* **WHAT THE TASK REQUIRES**
Using the data below, return every line that holds the word "kinds".

Collected data entries:
-- ==== Sys2Proof/Machine/Float.lean ====
section
/-! DEFINITION. IEEE binary formats (R63 to R71): exact values, one rounding, the exception kinds,
and the operations of R67, R68, R184 to R189 and R192 on bit patterns. -/

namespace Sys2Proof.Machine

/-- A binary format: exponent bits and fraction bits (R63). -/
structure Fmt where
  eb : Nat
  fb : Nat
  deriving DecidableEq, Repr

def Fmt.f32 : Fmt := ⟨8, 23⟩
def Fmt.f16 : Fmt := ⟨5, 10⟩
def Fmt.bf16 : Fmt := ⟨8, 7⟩

def Fmt.width (F : Fmt) : Nat := 1 + F.eb + F.fb
def Fmt.bias (F : Fmt) : Nat := 2 ^ (F.eb - 1) - 1
/-- Magnitude code of infinity. -/
def Fmt.infCode (F : Fmt) : Nat := (2 ^ F.eb - 1) * 2 ^ F.fb
/-- The canonical NaN (R63). -/
def Fmt.nan (F : Fmt) : Nat := F.infCode + 2 ^ (F.fb - 1)
/-- Exponent of the least normal number. -/
def Fmt.emin (F : Fmt) : Int := 1 - (F.bias : Int)

/-- The kinds of exception a firing counts (R69). -/
structure FFlags where
  invalid : Bool := false
  divZero : Bool := false
  overflow : Bool := false
  underflow : Bool := false
  inexact : Bool := false
  deriving DecidableEq, Repr

def FFlags.none : FFlags := {}
def FFlags.inv : FFlags := { invalid := true }

/-- Each kind at most once per firing (R69). -/
def FFlags.or (a b : FFlags) : FFlags :=
  ⟨a.invalid || b.invalid, a.divZero || b.divZero, a.overflow || b.overflow,
   a.underflow || b.underflow, a.inexact || b.inexact⟩

/-- A result: the format's bits and the exceptions raised. -/
structure FRes where
  bits : Nat
  fl : FFlags
  deriving DecidableEq, Repr

/-- The value a code stands for: a NaN, an infinity, or `(-1)^s * m * 2^e`, zero when `m` is 0. -/
inductive FVal where
  | nan (signalling : Bool)
  | inf (s : Bool)
  | fin (s : Bool) (m : Nat) (e : Int)
  deriving DecidableEq, Repr

/-- The value of the low bits of `n` in a format (R63, R64). -/
def Fmt.decode (F : Fmt) (n : Nat) : FVal :=
  let s := n / 2 ^ (F.eb + F.fb) % 2 == 1
  let x := n / 2 ^ F.fb % 2 ^ F.eb
  let f := n % 2 ^ F.fb
  if x = 2 ^ F.eb - 1 then
    if f = 0 then .inf s else .nan (f / 2 ^ (F.fb - 1) == 0)
  else if x = 0 then .fin s f (F.emin - F.fb)
  else .fin s (2 ^ F.fb + f) ((x : Int) - F.bias - F.fb)

def FVal.isNan : FVal → Bool
  | .nan _ => true
  | _ => false

def FVal.isSignalling : FVal → Bool
  | .nan g => g
  | _ => false

def FVal.isZero : FVal → Bool
  | .fin _ m _ => m == 0
  | _ => false

/-- The sign bit of a format. -/
def Fmt.signBit (F : Fmt) (s : Bool) : Nat := if s then 2 ^ (F.eb + F.fb) else 0

def Fmt.inf (F : Fmt) (s : Bool) : Nat := F.signBit s + F.infCode
def Fmt.zero (F : Fmt) (s : Bool) : Nat := F.signBit s

/-- Invalid exactly when a signalling NaN came in (R64). -/
def nanFlags (vs : List FVal) : FFlags := { invalid := vs.any FVal.isSignalling }

/-- A positive value cut at the exponent `q` and rounded: the integer of units `2^q` and whether it
is inexact. `sticky` says that the exact value lies strictly between `m` and `m + 1` units of `2^e`. -/
def roundAt (r : Rnd) (s : Bool) (m : Nat) (e : Int) (sticky : Bool) (q : Int) : Nat × Bool :=
  if q ≤ e then
    let n := m * 2 ^ (e - q).toNat
    (if sticky && ((r == .rup && !s) || (r == .rdn && s)) then n + 1 else n, sticky)
  else
    let d := (q - e).toNat
    let n := m / 2 ^ d
    let rem := m % 2 ^ d
    let inexact := rem != 0 || sticky
    let up : Bool := match r with
      | .rne => decide (2 * rem > 2 ^ d) || (2 * rem == 2 ^ d && (sticky || n % 2 == 1))
      | .rtz => false
      | .rup => inexact && !s
      | .rdn => inexact && s
    (if up then n + 1 else n, inexact)
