/-- Every unused send reservation of a pass returns. -/
def State.giveBackAll (s : State) (a : Agent) (p : Pass) : State :=
  p.rsv.foldl (fun st e => st.giveBack a e.1 e.2) s

/-- The entries that a thread's pass has reserved return to the front, undelivered (R302, R310). -/
def State.returnPops (s : State) (c t : Nat) : State :=
  let b := s.base c t
  let w := s.wg c b
  let clear (e : SlEntry) : SlEntry := if e.rsv = some t then { e with rsv := none, clause := 0, delivered := false } else e
  let clearCh (e : ChEntry) : ChEntry := if e.rsv = some t then { e with rsv := none } else e
  let w' := { w with
    sluices := w.sluices.map (fun q => (q.1, { q.2 with entries := q.2.entries.map clear }))
    chans := w.chans.map (fun q => (q.1, q.2.map clearCh)) }
  let s := s.setWg c b w'
  w.sluices.foldl (fun st q =>
    if q.2.entries.any (·.rsv = some t) then st.wakeWg c b (· == .sluice q.1) else st) s

/-! ## Frames, tokens of a pass, discarding it -/

/-- Key of a frame in the frame table of an instance. -/
def frameKey (lane f : Nat) : Nat := lane * 1024 + f

/-- The frame of a pass is free, its generation kept (R43). -/
def freeFrame (x : Inst) (p : Pass) : Inst :=
  let k := frameKey p.lane p.frame
  { x with ftab := mput x.ftab k { mgetD x.ftab k {} with slot := none } }

/-- A data token of a thread slot (R42). -/
def Tok.isOf (u : Tok) (t : Nat) : Bool := u.slot = t && u.kind = .data

/-- A pass's tokens leave the latches and edges of its core. -/
def dropTokens (k : Core) (t : Nat) : Core :=
  { k with
    latch := k.latch.filter (fun e => !e.2.isOf t)
    insts := k.insts.map (fun e =>
      (e.1, { e.2 with edges := (e.2.edges.map (fun q => (q.1, q.2.filter (fun u => !u.isOf t)))).filter (fun q => !q.2.isEmpty) })) }

/-- Rounds without a pending member and without a pass are over. -/
def sweepRounds (k : Core) : Core :=
  { k with rounds := k.rounds.filter (fun r => !r.2.pending.isEmpty
      || k.threads.any (fun x => match x.2.pass with | some p => p.inst.isSome && p.round = r.1 | none => false)
      || k.insts.any (fun i => i.2.admitting = some r.1)) }

/-- A thread leaves the active set of its round (R38). -/
def leaveRound (k : Core) (p : Pass) (t : Nat) : Core :=
  if p.inst.isSome then
    { k with rounds := k.rounds.map (fun r =>
        if r.1 = p.round && !r.2.left.contains t then (r.1, { r.2 with left := r.2.left ++ [t] }) else r) }
  else k

/-- The pass of a thread is discarded: its reservations return, its tokens and frame are freed
(R43, R46, R139, R302). -/
def State.dropPass (s : State) (c t : Nat) : State :=
  match (s.thread c t).pass with
  | none => s
  | some p =>
    let s := (s.giveBackAll (.fab c t) p).returnPops c t
    let k := dropTokens (s.core c) t
    let k := match p.inst with
      | some i => { k with insts := mput k.insts i (freeFrame (mgetD k.insts i {}) p) }
      | none => k
    let k := { k with threads := mput k.threads t { mgetD k.threads t {} with pass := none } }
    (s.setCore c (sweepRounds (leaveRound k p t))).endReqs c t

/-! ## Taking a fault -/

/-- Address of the commit image of a slot (R403). -/
def State.imageAddr (s : State) (c t : Nat) : Nat :=
  s.reg (dsReg (dieOf c) 0x450) + ((c % 16) * 8192 + t) * 2048

/-- The branch word of a commit image (R403). -/
def branchWord : Option Branch → Nat
  | none => 0
  | some (.enter b) => b
  | some .exit => 2 ^ 18
  | some (.call b r) => b + 2 ^ 19 + r * 2 ^ 20
  | some (.yield b) => b + 2 ^ 38
  | some (.ret b) => b + 2 ^ 39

* **EXERCISE RESPONSE**
/-! DEFINITION. IEEE binary formats (R63 to R71): exact values, one rounding, the exception kinds,
/-- The kinds of exception a firing counts (R69). -/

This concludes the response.